→ **YOUR ASSIGNMENT**
Keep only the lines of the material below that contain the word "releaseWaiting". Copy those lines.

→ **DATA LISTING**
/-- Bytes written by a front end: to host memory, or a device write at their home slice. -/
def State.feWrite (s : State) (host : Bool) (a : Nat) (bs : List Byte) : State :=
  if host then s.writeHost a (bs.map some) [] else s.store a bs

/-! ## Queue tables (Tables 12-1 and 12-3) -/

/-- The front end that serves a queue (R272). -/
def queueFe (q : Nat) : Nat := q / 16384

/-- The address of a queue's table entry (R272). -/
def State.tableAt (s : State) (q : Nat) : Nat := s.queueTables.getD (queueFe q) 0 + 64 * (q % 16384)

/-- REGION of a queue. -/
def Queue.region (x : Queue) : Nat := field (wordAt x.entry 3) 63 48

/-- 2^S: entries of a queue's ring. -/
def Queue.size (x : Queue) : Nat := 2 ^ field (wordAt x.entry 3) 28 24

/-- Entries between HEAD and TAIL. -/
def Queue.pending (x : Queue) : Nat := (x.tail + (2 ^ 32 - x.head)) % 2 ^ 32

/-- Is there an entry to fetch (R275, R278, R279)? -/
def Queue.waiting (x : Queue) : Bool := x.state == 1 && !x.busy && x.pending != 0

/-- The error word written, where the queue has one (Table 12-3). -/
def State.writeErrw (s : State) (q : Nat) : State :=
  let x := s.queue q
  let w := wordAt x.entry 5
  if placeOf w = 0 then s else s.feWrite (isHost w) (placeOf w) (bytesOf 8 x.errw.toNat)

/-- A queue marked broken: its table entry, its error word, and the event of the log (R275). -/
def State.breakQueue (s : State) (q : Nat) : State :=
  let s1 := s.onQueue q fun x => { x with state := 2, errw := x.errw ||| 1 }
  let at_ := s.tableAt q + 24
  let w := s1.peek64 at_
  let s2 := (s1.store at_ (bytesOf 8 ((w &&& ~~~ (place 3 0)) ||| place 2 0).toNat)).writeErrw q
  { s2 with service := { s2.service with log := s2.service.log ++ [.brokenQueue q] } }

/-- TAIL_NOTIFICATION: after a host's store to the tail line the tail word is read again; a tail too far ahead breaks the
queue (R274, R275). -/
def execTailNotification (q : Nat) (s : State) : Host.Outcome State Fault Refusal :=
  let x := s.queue q
  .next (if x.state ≠ 1 ∨ x.noticed = false then s
    else
      let w := wordAt x.entry 1
      let (bs, _, s1) := (s.onQueue q fun x => { x with noticed := false }).feRead (isHost w) (placeOf w) 4
      let tail := natOf bs
      if x.size < (tail + (2 ^ 32 - x.head)) % 2 ^ 32 then s1.breakQueue q else s1.onQueue q fun x => { x with tail := tail })
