-- ==== Sys2Proof/Machine/Module.lean ====
section
/-! DEFINITION. Events of the module as a whole: the trace writer, the mailbox, routing toward other modules, boot,
lifecycle, power, and uncorrectable errors (R38, R166, R202, R257, R272-R275, R282, R302, R309-R311, R315-R323). -/

namespace Sys2Proof.Machine

open Sys2Proof

/-! ## The trace writer (R315, Tables 13-9 and 13-10) -/

/-- The writer's copy of RP read again from the control line. -/
def State.readRp (s : State) : State :=
  let (bs, _, s1) := s.feRead false (s.tracer.ctl + 16) 8
  { s1 with tracer := { s1.tracer with rp := natOf bs } }

/-- Is the trace buffer full by the writer's copy of RP? -/
def Tracer.full (t : Tracer) : Bool := decide (t.size - 16 < (t.wp + (2 ^ 64 - t.rp)) % 2 ^ 64)

/-- A record handled by the writer's algorithm. -/
def State.writeTrace (s : State) (w0 w1 : Word) : State :=
  let s1 := if s.tracer.full then s.readRp else s
  let t := s1.tracer
  if t.full then
    let n := (t.drop + 1) % 2 ^ 64
    { s1 with tracer := { t with drop := n } }.feWrite false t.ctl (bytesOf 8 n)
  else
    let wp := (t.wp + 16) % 2 ^ 64
    let s2 := s1.feWrite false (t.base + t.wp % t.size) (bytesOfWords [w0, w1])
    { s2 with tracer := { t with wp := wp } }.feWrite false (t.ctl + 8) (bytesOf 8 wp)

/-- TRACE_RECORD_WRITE: an arriving record is appended or dropped; a stopped writer writes and counts nothing. -/
def execTraceRecordWrite (pkt : Nat) (s : State) : Host.Outcome State Fault Refusal :=
  .next (match s.packet pkt with
    | none => s
    | some p =>
      match p.dst, p.body with
      | .tracer, .trace w0 w1 => if s.tracer.size = 0 then s.drop pkt else (s.drop pkt).writeTrace w0 w1
      | _, _ => s)

/-- TRACE_RP_READ. -/
def execTraceRpRead (s : State) : Host.Outcome State Fault Refusal :=
  .next (if s.tracer.size = 0 then s else s.readRp)

/-! ## The mailbox (R317, Table 14-1) -/

/-- Does a mailbox command wait: the service core restarts, or still serves a POWER_STATE? DEDUCED, log entry 47. -/
def State.mailboxBusy (s : State) : Bool := s.service.down || s.service.ops.any (·.op == 5)

/-- Does the module answer mailbox commands? -/
def State.mailboxUp (s : State) : Bool := s.power == .active || s.power == .retention

/-- A mailbox command: it runs, or it waits for the service core; one command runs at a time, and none is lost. -/
def State.mailbox (s : State) (i : Instr) (f : State → State) : State :=
  if s.mailboxUp = false then s
  else if s.mailboxBusy then { s with service := { s.service with waiting := s.service.waiting ++ [i] } }
  else f s

/-- An address word of a table entry: reserved bits zero, aligned, and, on the device, wholly in memory (R273). -/
def State.tablePlaceOk (s : State) (w : Word) (align n : Nat) : Bool :=
  field w 62 56 == 0 && placeOf w % align == 0 && (isHost w || s.inDram (placeOf w) n)

/-- May an entry stand in a queue table (R273, Table 12-1)? -/
def State.tableEntryOk (s : State) (ws : List Word) : Bool :=
  let w := wordAt ws
  let n := 2 ^ field (w 3) 28 24 * 64
  decide (1 ≤ field (w 3) 28 24 ∧ field (w 3) 28 24 ≤ 20)
    && field (w 3) 47 36 == 0 && field (w 3) 31 29 == 0 && field (w 3) 23 2 == 0 && field (w 3) 1 0 != 3
    && field (w 4) 63 32 == 0 && w 6 == 0 && w 7 == 0
    && s.tablePlaceOk (w 0) n n && s.tablePlaceOk (w 1) 64 64
    && s.tablePlaceOk (w 2) 8 (if placeOf (w 2) = 0 then 0 else 8)
    && s.tablePlaceOk (w 5) 8 (if placeOf (w 5) = 0 then 0 else 8)
    && (s.region (field (w 3) 63 48)).isSome

/-- The front end takes a copy of a queue's table entry, and reads its tail afresh (R272, R274). DEDUCED, log entry 46. -/
def State.loadQueue (s : State) (q : Nat) (ws : List Word) : State :=
  s.onQueue q fun x =>
    { x with entry := ws, state := field (wordAt ws 3) 1 0, head := field (wordAt ws 4) 31 0,
             tail := field (wordAt ws 4) 31 0, unwritten := 0, noticed := true
             errw := (x.errw &&& ~~~ 1) ||| place (bitOf (field (wordAt ws 3) 1 0 == 2)) 0 }

/-- QUEUE_SET: an entry is refused, or written, and the front end's copy with it. -/
def execQueueSet (q : Nat) (entry : BitVec 512) (s : State) : Host.Outcome State Fault Refusal :=
  .next (s.mailbox (.queueSet q entry) fun s =>
    let ws := wordsOfBytes 8 (bytesOf 64 entry.toNat)
    if q < 65536 ∧ s.tableEntryOk ws = true then
      ((s.store (s.tableAt q) (bytesOfWords ws)).loadQueue q ws).answer 0xC001 .ok []
    else s.answer 0xC001 .refused [])

/-- QUEUE_STATE: the queue is enabled with the entry in its table, BROKEN cleared, or disabled. -/
def execQueueState (q : Nat) (enable : Bool) (s : State) : Host.Outcome State Fault Refusal :=
  .next (s.mailbox (.queueState q enable) fun s =>
    if 65536 ≤ q then s.answer 0xC002 .refused []
    else if enable = false then (s.disableQueue q).answer 0xC002 .ok []
    else
      let (ws, s1) := s.readWords (s.tableAt q) 8
      let w3 := (wordAt ws 3 &&& ~~~ (place 3 0)) ||| place 1 0
      let ws' := setAt ws 3 w3
      if s1.tableEntryOk ws' then
        let s2 := (s1.store (s.tableAt q + 24) (bytesOf 8 w3.toNat)).loadQueue q ws'
        let s3 := if field (wordAt ws 3) 1 0 = 2 ∨ bitAt (s.queue q).errw 0 = true then s2.writeErrw q else s2
        s3.answer 0xC002 .ok []
      else s1.answer 0xC002 .refused [])

/-- TRACE_BUF: values that R315 excludes are refused; otherwise WP, RP and DROP are zero and tracing starts or stops.
DEDUCED, log entry 48. -/
def execTraceBuf (base size ctl : Word) (s : State) : Host.Outcome State Fault Refusal :=
  .next (s.mailbox (.traceBuf base size ctl) fun s =>
    let b := base.toNat
    let n := size.toNat
    let c := ctl.toNat
    let line : Bool := decide (c % 64 = 0 ∧ inHbm c 64 = true)
    if n = 0 then
      let s1 : State := { s with tracer := { base := b, size := 0, ctl := c, wp := 0, rp := 0, drop := 0 } }
      (if line then s1.feWrite false c (List.replicate 24 (0 : Byte)) else s1).answer 0xC010 .ok []
    else if (List.range' 12 19).contains n.log2 = true ∧ n = 2 ^ n.log2 ∧ b % n = 0 ∧ line = true
        ∧ inHbm b n = true then
      ({ s with tracer := { base := b, size := n, ctl := c, wp := 0, rp := 0, drop := 0 } }.feWrite false c
        (List.replicate 24 (0 : Byte))).answer 0xC010 .ok []
    else s.answer 0xC010 .refused [])

/-! ## Routes (R319, Table 14-2) -/

/-- The unconfirmed packets of a port toward a module. -/
def Brielo.count (b : Brielo) (port module : Nat) : Nat := SMap.get b.unconfirmed (256 * port + module) 0

/-- Work that the source interface discards for want of a route: the packet of a request ends its operation, a signal is
gone, and one record says so (R77, R85, R86, R319). -/
def State.discardPacket (s : State) (p : Packet) : State :=
  let op : Option Nat := match p.body with
    | .read op .. => some op
    | .write op .. => some op
    | .atomic op .. => some op
    | _ => none
  match p.src, op with
  | .core n, some id =>
    match (s.core n).outstanding id with
    | some o =>
      let s1 := s.onCore n fun c => { c with outst := c.outst.filter (·.id != id) }
      if o.body.awaited then s1.discardOp n o 0x09 o.body.va false
      else (s1.routeFault n o.org o.deferred o.body.va).discardOp n o 0x09 o.body.va true
    | none => s
  | _, _ =>
    match p.body with
    | .pref .. => s
    | _ => s.sendRecord p.region (Rec.plain 0x09 8 p.region p.src)

/-- Packets that waited for an old port toward a module are sent, or discarded where the route is no longer valid. -/
def State.releaseWaiting (s : State) (module : Nat) : State :=
  let b := s.brielo
  let mine (p : Packet) : Bool := p.dst == .peer module
  let s1 : State := { s with brielo :=
    { b with drain := SMap.del b.drain module, waiting := b.waiting.filter fun p => !mine p } }
  (b.waiting.filter mine).foldl (fun s p => if s.routeOk module then s.send p else s.discardPacket p) s1

/-- The routes of a table: bit 3 of an entry says valid, its low bits name the port. DEDUCED, log entry 53. -/
def routesOf (table : BitVec 2048) : SMap Nat :=
  (List.range 256).filterMap fun m =>
    let e := (table.toNat >>> (8 * m)) % 256
    if e / 8 % 2 = 1 then some (m, e % 8) else none

/-- The old ports that packets toward modules wait for after a change of routes. -/
def Brielo.drains (b : Brielo) (new : SMap Nat) : SMap Nat :=
  (List.range 256).filterMap fun m =>
    match SMap.find b.drain m, SMap.find b.routes m, SMap.find new m with
    | some p, _, some q => if p ≠ q then some (m, p) else none
    | none, some p, some q => if p ≠ q ∧ b.count p m ≠ 0 then some (m, p) else none
    | none, none, some _ => none
    | _, _, none => none

/-- BRIELO_SET: the number and the routes change between packets; routes of a failed port stay cleared. -/
def execBrieloSet (number : BitVec 8) (table : BitVec 2048) (s : State) : Host.Outcome State Fault Refusal :=
  .next (s.mailbox (.brieloSet number table) fun s =>
    if (List.range 256).any fun m => (table.toNat >>> (8 * m)) % 256 ≥ 16 then s.answer 0xC020 .refused []
    else
      let b := s.brielo
      let new := (routesOf table).filter fun e => !b.failed.contains e.2
      let drains := b.drains new
      let free := (b.drain.map (·.1)).filter fun m => !(SMap.has drains m)
      let s1 : State := { s with brielo := { b with number := number.toNat, routes := new, drain := drains } }
      (free.foldl State.releaseWaiting s1).answer 0xC020 .ok [])

/-- ROUTE_CHANGE_DRAIN: with the old port's count for the module at zero, the waiting packets take the new port. -/
def execRouteChangeDrain (module : Nat) (s : State) : Host.Outcome State Fault Refusal :=
  .next (match SMap.find s.brielo.drain module with
    | some p => if s.brielo.count p module = 0 then s.releaseWaiting module else s
    | none => s)

/-- LINK_LEVEL_CONFIRMATION: the oldest packet toward the module has been ejected there, and its port's count falls. -/
def execLinkLevelConfirmation (port module : Nat) (s : State) : Host.Outcome State Fault Refusal :=
  let n := s.brielo.count port module
  .next (if n = 0 then s
    else
      let i := s.net.findIdx fun p => p.dst == .peer module
      { s.drop i with brielo :=
        { s.brielo with unconfirmed := SMap.set s.brielo.unconfirmed (256 * port + module) (n - 1) } })

/-- The packets toward a module that a port holds: the last it sent where the route still names it, the first after a
change of route. -/
def State.heldBy (s : State) (port module : Nat) : List Packet :=
  let l := s.net.filter fun p => p.dst == .peer module
  let k := s.brielo.count port module
  if SMap.find s.brielo.routes module = some port ∧ SMap.has s.brielo.drain module = false then l.drop (l.length - k)
  else l.take k

/-- Operation `id` of a packet that a failed port took with it. -/
def Packet.opId (p : Packet) : Option (Nat × Nat) :=
  match p.src, p.body with
  | .core n, .read op .. => some (n, op)
  | .core n, .write op .. => some (n, op)
  | .core n, .atomic op .. => some (n, op)
  | _, _ => none

/-- How a request outstanding over a failed port completes: a read with poisoned data, anything else with the
uncorrectable-ECC fault of SRC 5, which the port reports (R319). -/
def State.failRequest (s : State) (port core : Nat) (o : Op) : State :=
  let answer (s : State) (b : PBody) : State := s.send ⟨.rsp, .port port, .core core, o.org.region, b⟩
  match o.body with
  | .gld .. | .ldl .. | .pieceRead .. | .element .. =>
    let (bs, s1) := s.freeBytes o.body.size
    answer s1 (.readRsp o.id bs (List.range bs.length) 0)
  | .pieceWrite cmd _ va _ _ _ =>
    -- The command ends in the error; the record is the port's, and its own would be a second one.
    let first : Bool := ((s.core core).copyq.find? (·.id == cmd)).any (·.fault.isNone)
    let s1 := if first then s.sendRecord o.org.region (Rec.of 0x14 5 (.port port) o.org va 0) else s
    answer (s1.onCore core fun c => c.onCopy cmd fun k => { k.fail 0x14 va 0 with told := k.told || first })
      (.ack o.id none 0x14)
  | .gst .. | .gstv .. | .atom .. | .pref .. | .pair .. | .uapply .. | .waycfg .. | .flagOr .. | .signal .. | .amsg ..
  | .arm .. | .resume .. | .rgnctl .. => answer s (.ack o.id none 0x14)

/-- What a lost packet that is no request of a core leaves: the fault of a signal or an arming (R319). -/
def State.failPacket (s : State) (port : Nat) (p : Packet) : State :=
  match p.body with
  | .signal .. => s.sendRecord p.region (Rec.plain 0x14 5 p.region (.port port))
  | .arm _ _ _ org _ => s.sendRecord org.region (Rec.of 0x14 5 (.port port) org 0 0)
  | _ => s

/-- The module an outstanding operation went to, none for this module and host memory. -/
def Op.peer (o : Op) : Option Nat := if o.far = true ∧ o.pa < 2 ^ 56 then some (o.pa / 2 ^ 48) else none

/-- The operation that a packet answers. -/
def Packet.answers (p : Packet) : Option (Nat × Nat) :=
  match p.dst, p.body with
  | .core n, .readRsp op .. => some (n, op)
  | .core n, .ack op .. => some (n, op)
  | .core n, .atomRsp op .. => some (n, op)
  | _, _ => none

/-- Operations outstanding over a failed port: toward a module whose packets it carried, not answered yet, and not waiting
for it to empty; and those whose request it held. -/
def State.overPort (s : State) (mods : List Nat) (lost : List Packet) : List (Nat × Op) :=
  let ids := lost.filterMap Packet.opId
  let answered := s.net.filterMap Packet.answers
  let kept := s.brielo.waiting.filterMap Packet.opId
  s.cores.flatMap fun c => (c.2.outst.filter fun o =>
    !answered.contains (c.1, o.id) && !kept.contains (c.1, o.id) && (o.peer.any mods.contains || ids.contains (c.1, o.id))).map
      fun o => (c.1, o)

/-- BRIELO_PORT_FAILURE: the port's routes are cleared, the event is logged, and what was outstanding over it completes
with errors. -/
def execBrieloPortFailure (port : Nat) (s : State) : Host.Outcome State Fault Refusal :=
  .next (if 8 ≤ port ∨ s.brielo.failed.contains port = true then s
    else
      let b := s.brielo
      let mods := (List.range 256).filter fun m =>
        SMap.find b.drain m == some port || (SMap.find b.routes m == some port && !(SMap.has b.drain m))
      let lost := (List.range 256).flatMap fun m => s.heldBy port m
      let ops := s.overPort mods lost
      let freed := (b.drain.filter (·.2 == port)).map (·.1)
      let s1 : State := { s with
        net := lost.foldl (fun l p => l.erase p) s.net
        service := { s.service with log := s.service.log ++ [.linkFailure port] }
        brielo := { b with
          routes := b.routes.filter (·.2 != port), failed := insertNat b.failed port
          unconfirmed := b.unconfirmed.filter fun e => e.1 / 256 != port } }
      let s2 := ops.foldl (fun s x => s.failRequest port x.1 x.2) (lost.foldl (fun s p => s.failPacket port p) s1)
      freed.foldl State.releaseWaiting s2)

/-! ## Lifecycle, firmware and attestation (R320-R322, Table 14-4) -/

/-- LIFECYCLE: a transition that R322 names, with a token signed for this identity, takes effect at the next boot. -/
def execLifecycle (target : Lifecycle) (tokenOk : Bool) (s : State) : Host.Outcome State Fault Refusal :=
  .next (s.mailbox (.lifecycle target tokenOk) fun s =>
    if tokenOk = true ∧ s.flash.lifecycle.mayBecome target = true then
      { s with flash := { s.flash with pendingLife := some target } }.answer 0xC040 .ok []
    else s.answer 0xC040 .refused [])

→ **OUTPUT**
def State.releaseWaiting (s : State) (module : Nat) : State :=
      (free.foldl State.releaseWaiting s1).answer 0xC020 .ok [])
    | some p => if s.brielo.count p module = 0 then s.releaseWaiting module else s
      freed.foldl State.releaseWaiting s2)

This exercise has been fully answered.